廖文克原本还在心疼炮弹,一听这话,二话不说跳上了炮位。

“这活我熟!灭火我是专业的!”

他快速摇动高低机,瞄准镜里的十字线锁定了城內那座正在冒烟的粮仓厚重的砖墙。

“装填!穿甲延时引信!”

“放!”

“咻——”

仅剩的特种钻地弹带著刺耳的啸叫呼啸而出。

宜昌城內,粮仓。

几名日军工兵刚刚泼洒完汽油,正准备点燃引火索。火苗刚刚窜起。

一声巨响。

粮仓那厚达一米的砖石墙壁突然炸开一个大洞。

那枚带著巨大动能的炮弹穿墙而入,直接砸进了正在燃烧的汽油桶堆里。

紧接著,延时引信起爆。

这是一次发生在密闭空间內的剧烈爆炸。

巨大的衝击波瞬间抽空了周围的氧气,原本刚刚燃起的烈火被这股狂暴的气浪直接“吹”灭。

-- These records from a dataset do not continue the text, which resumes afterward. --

-- ==== Sys2Proof/Syntax.lean ====
section
/-!
DEFINITION. The commands of the block: one constructor of `Instr` for each row of spec/opcode_table.json, with its
operands. A command is a register access, an event at a port or a pin, or the completion of work inside the block; what
an event brings with it (a packet, read data, an image, a time stamp) is an operand.
-/
namespace Sys2Proof

/-- The privileges Driver, Fleet and Secure (00_scope.md, register conventions). -/
inductive Priv where
  | D | F | S
  deriving DecidableEq, Repr

/-- Where an access comes from, as the Ledger names it (R613): the Register Port, a Telemetry Global Address request, a
control core, the debug TAP, or the block itself. -/
inductive Port where
  | rgp | tga | core (c : Nat) | tap | internal
  deriving DecidableEq, Repr

/-- A 64-bit access, or a 32-bit access to one half (R13, R116). -/
inductive Half where
  | full | lo | hi
  deriving DecidableEq, Repr

/-- One write access (R115, R613): port, privilege, initiator ID, half, write data (for a 32-bit access in bits 31:0,
R116), the TGA requester as [26:24] level and [23:0] index, the bits of the register that hardware updates at the same
edge with their new values (R22 to R24; mask 0: none), and whether the access falls in the SCLK cycle of the one before
it, from another origin (R612). -/
structure Acc where
  port : Port
  priv : Priv
  init : Nat
  half : Half
  data : Word
  tgaFrom : Nat
  hwMask : Word
  hwVal : Word
  sameCycle : Bool
  /-- RGP_REQ_TAG, which the response echoes (R115, R117). -/
  tag : Nat := 0
  deriving DecidableEq, Repr

/-- One FRP packet as it stands on a lane (R295): header fields, payload and the CRC field. `bytes` is the byte count of
the packet on the lane, header included (R154). -/
structure Pkt where
  version : Nat
  level : Nat
  flags : Nat
  domain : Nat
  type : Nat
  vc : Nat
  source : Nat
  epoch : Nat
  seq : Nat
  announced : Nat
  length : Nat
  childBit : Nat
  payload : List Byte
  crc : Nat
  bytes : Nat
  deriving DecidableEq, Repr

/-- A beat status of the Memory Port (R132). -/
inductive MemStatus where
  | ok | poison | addrErr | accessErr
  deriving DecidableEq, Repr

/-- A time of a base or of a message: whole nanoseconds and a fraction in units of 2^-16 ns (R239). -/
structure Stamp where
  ns : Nat
  frac : Nat
  deriving DecidableEq, Repr

/-- One instruction of a halted core: its length, the pc after it, what it traps with (mcause and mtval), and the registers that it
writes (R711). -/
structure StepEffect where
  len : Nat
  next : Nat
  trap : Option (Word × Word)
  xs : List (Nat × Word)
  deriving DecidableEq, Repr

而那几名日军工兵,连惨叫都来不及发出,就被爆炸的气浪和飞溅的碎片撕成了碎片,变成了墙壁上的一滩滩暗红。

紧接著是第二发、第三发

军火库、档案室。

每一发炮弹都精准地钻入那些正在起火的建筑。

爆炸不仅摧毁了建筑结构,巨大的衝击波更是硬生生震灭了火源。

司令部內。

松井呆呆地看著窗外。

他看到原本升起的几股黑烟,在几声沉闷的爆炸后,竟然奇蹟般地断了,变成了腾起的白色烟尘。

“这”

黑岩大佐张大了嘴巴,

“將军他们在看著我们我们的每一个举动,都在他们眼皮底下。”

松井感到一阵深深的无力感涌上全身。

所谓的“五百发”或许是假的,但这种指哪打哪、隔著墙把火给灭了的能力,却是真的。

在绝对的实力面前,任何战术动作都显得那么可笑。

对方不是不能把宜昌夷为平地,对方只是不想。

那种被高高在上俯视的感觉,彻底击穿了松井最后一点心理防线。

“五百发”松井喃喃自语。

对方既然能为了灭火隨手打出这么多珍贵的特种弹,那就说明他们手里的弹药充足到可以挥霍。

“结束了。”

松井手中的指挥刀“噹啷”一声掉在地上。

他整个人瞬间苍老了十岁,原本挺直的脊背佝僂下来。

“发电”

他的声音沙哑。

“为了保全皇军士兵的生命为了不让这座城市彻底毁灭我们谈判。”

“掛白旗。”

五分钟后。

宜昌城头。

那面象徵著皇军荣耀的旭日旗缓缓降下。

一面巨大的白床单升了起来,在江风中有些无力地飘荡著。

城外阵地上。

廖文克透过瞄准镜看到了那一抹白色。

他整个人僵住了,保持著瞄准的姿势足足过了三秒。

然后,他慢慢直起腰,放下望远镜,转头看向正在慢条斯理整理衣领的丁伟。

“这就降了?”

廖文克的声音里充满了不可置信。

“两发炮弹?不对,加上灭火的那几发,统共不到三十发炮弹这可是宜昌!这可是有一个少將坐镇的坚固城池!”

“这就降了?”

在廖文克的军事生涯里,从未见过如此荒诞却又如此震撼的一幕。美式火炮没轰开的门,被中国人的智慧和心理战硬生生撬开了。

丁伟拍了拍身上的尘土,將那把紫砂壶掛在腰带上。

他伸手正了正军帽,脸上露出標誌性的坏笑:

“廖兄,这就是咱们的打法。”

“上兵伐谋,其次伐交,其次伐兵,其下攻城。”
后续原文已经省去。